** Extracted entries follows **

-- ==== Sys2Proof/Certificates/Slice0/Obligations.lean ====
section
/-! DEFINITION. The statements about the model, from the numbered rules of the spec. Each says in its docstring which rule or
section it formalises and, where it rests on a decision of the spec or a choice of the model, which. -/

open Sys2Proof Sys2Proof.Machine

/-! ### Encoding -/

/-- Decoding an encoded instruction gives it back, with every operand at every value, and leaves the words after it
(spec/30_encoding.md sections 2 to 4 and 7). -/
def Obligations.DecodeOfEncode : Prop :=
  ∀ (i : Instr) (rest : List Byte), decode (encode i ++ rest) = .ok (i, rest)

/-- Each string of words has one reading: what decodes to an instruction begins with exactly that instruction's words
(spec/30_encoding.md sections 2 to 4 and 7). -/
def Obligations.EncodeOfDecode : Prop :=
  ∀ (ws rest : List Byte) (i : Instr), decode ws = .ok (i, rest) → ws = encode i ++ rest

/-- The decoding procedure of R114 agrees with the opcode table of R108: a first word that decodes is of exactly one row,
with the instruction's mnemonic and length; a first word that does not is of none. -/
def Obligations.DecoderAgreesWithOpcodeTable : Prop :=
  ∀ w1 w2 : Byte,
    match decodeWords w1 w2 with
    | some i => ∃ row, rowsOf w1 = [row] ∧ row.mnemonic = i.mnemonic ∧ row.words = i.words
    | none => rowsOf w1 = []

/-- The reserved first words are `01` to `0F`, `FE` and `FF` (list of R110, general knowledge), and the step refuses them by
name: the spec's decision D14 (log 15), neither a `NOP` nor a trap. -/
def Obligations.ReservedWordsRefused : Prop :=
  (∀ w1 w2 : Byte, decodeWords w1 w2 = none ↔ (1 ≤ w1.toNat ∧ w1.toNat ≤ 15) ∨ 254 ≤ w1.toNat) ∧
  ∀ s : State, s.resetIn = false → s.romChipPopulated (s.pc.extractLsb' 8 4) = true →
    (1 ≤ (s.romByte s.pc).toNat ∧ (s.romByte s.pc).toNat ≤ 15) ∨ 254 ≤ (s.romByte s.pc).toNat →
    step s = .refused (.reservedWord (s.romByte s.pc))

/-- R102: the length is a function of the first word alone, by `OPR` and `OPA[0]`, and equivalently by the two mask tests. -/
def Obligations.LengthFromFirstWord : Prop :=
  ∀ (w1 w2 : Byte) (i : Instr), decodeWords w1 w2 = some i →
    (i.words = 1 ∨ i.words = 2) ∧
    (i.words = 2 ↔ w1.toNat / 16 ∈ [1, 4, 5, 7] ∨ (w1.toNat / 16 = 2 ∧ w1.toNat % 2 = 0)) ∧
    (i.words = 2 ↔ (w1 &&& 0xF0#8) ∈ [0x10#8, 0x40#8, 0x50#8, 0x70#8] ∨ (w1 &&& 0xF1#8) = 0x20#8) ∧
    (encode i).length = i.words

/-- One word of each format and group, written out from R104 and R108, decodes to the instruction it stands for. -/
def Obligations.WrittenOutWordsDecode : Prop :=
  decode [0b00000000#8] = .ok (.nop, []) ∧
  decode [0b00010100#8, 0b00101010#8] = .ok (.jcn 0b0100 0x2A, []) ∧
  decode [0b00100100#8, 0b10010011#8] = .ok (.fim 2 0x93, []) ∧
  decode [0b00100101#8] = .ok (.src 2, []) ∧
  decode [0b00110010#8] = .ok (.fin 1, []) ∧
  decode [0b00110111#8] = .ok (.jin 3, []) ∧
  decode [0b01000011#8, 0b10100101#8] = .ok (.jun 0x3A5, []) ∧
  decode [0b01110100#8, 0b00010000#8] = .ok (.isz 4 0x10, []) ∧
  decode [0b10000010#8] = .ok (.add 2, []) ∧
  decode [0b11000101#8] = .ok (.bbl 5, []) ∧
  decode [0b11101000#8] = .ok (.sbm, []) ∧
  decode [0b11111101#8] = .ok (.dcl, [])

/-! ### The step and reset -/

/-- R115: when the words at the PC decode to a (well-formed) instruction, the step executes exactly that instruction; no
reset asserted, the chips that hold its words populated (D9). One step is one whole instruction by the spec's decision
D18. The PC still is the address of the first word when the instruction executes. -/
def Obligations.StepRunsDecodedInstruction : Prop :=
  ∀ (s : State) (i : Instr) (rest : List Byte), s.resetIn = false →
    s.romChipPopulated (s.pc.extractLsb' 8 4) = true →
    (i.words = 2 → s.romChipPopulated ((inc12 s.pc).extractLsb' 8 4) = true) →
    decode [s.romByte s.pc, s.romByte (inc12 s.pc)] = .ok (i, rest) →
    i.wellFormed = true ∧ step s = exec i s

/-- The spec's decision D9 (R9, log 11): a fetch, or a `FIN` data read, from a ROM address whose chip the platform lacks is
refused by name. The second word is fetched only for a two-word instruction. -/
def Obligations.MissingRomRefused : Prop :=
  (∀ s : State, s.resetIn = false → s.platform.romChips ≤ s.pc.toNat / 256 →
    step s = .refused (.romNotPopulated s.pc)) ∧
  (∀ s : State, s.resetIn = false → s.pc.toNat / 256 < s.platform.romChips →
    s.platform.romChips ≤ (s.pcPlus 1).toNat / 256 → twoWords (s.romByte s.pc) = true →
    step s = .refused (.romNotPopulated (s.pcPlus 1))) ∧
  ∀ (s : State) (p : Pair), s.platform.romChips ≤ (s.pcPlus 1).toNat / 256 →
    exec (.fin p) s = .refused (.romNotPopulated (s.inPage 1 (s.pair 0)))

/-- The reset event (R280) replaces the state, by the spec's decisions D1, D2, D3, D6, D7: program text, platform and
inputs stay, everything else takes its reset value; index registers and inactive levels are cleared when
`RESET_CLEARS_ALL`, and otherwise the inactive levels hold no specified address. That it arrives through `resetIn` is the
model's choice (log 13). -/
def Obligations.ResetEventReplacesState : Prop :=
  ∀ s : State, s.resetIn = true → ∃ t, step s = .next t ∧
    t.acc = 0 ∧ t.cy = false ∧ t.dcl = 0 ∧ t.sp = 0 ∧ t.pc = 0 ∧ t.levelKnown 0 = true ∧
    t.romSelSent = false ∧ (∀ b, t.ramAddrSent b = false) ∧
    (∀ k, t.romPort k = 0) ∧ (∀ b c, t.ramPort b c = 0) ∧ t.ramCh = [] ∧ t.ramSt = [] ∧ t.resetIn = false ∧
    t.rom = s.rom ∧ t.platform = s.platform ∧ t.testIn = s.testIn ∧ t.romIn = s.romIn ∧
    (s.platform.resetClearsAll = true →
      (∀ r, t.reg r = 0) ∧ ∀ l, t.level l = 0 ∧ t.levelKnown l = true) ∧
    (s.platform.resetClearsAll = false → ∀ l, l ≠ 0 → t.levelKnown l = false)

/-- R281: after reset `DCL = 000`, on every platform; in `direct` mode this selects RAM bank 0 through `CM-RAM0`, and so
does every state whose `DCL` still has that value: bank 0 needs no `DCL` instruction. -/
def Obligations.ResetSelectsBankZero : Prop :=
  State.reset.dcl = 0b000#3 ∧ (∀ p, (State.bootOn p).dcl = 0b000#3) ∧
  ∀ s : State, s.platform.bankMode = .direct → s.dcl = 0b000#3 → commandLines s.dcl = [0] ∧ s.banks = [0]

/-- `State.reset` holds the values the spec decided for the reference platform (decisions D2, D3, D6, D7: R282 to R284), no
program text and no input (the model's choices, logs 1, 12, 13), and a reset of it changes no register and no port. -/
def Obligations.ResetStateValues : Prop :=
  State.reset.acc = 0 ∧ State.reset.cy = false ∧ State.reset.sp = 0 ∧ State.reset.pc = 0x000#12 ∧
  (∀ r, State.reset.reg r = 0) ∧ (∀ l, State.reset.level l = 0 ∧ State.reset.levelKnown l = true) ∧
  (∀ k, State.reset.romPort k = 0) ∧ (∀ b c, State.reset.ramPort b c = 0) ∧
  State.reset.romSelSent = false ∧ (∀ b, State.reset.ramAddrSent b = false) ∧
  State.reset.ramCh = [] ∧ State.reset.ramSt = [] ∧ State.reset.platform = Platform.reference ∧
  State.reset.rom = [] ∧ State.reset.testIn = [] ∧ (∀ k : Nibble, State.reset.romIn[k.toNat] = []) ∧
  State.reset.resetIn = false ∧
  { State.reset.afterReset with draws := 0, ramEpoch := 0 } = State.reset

** End of Extracted entries **

- _What you need to do_
Print exactly the lines above from the one with "with the instruction's" to the one with "refuses them by", including both.

- _Final answer_
with the instruction's mnemonic and length; a first word that does not is of none. -/
def Obligations.DecoderAgreesWithOpcodeTable : Prop :=
  ∀ w1 w2 : Byte,
    match decodeWords w1 w2 with
    | some i => ∃ row, rowsOf w1 = [row] ∧ row.mnemonic = i.mnemonic ∧ row.words = i.words
    | none => rowsOf w1 = []

/-- The reserved first words are `01` to `0F`, `FE` and `FF` (list of R110, general knowledge), and the step refuses them by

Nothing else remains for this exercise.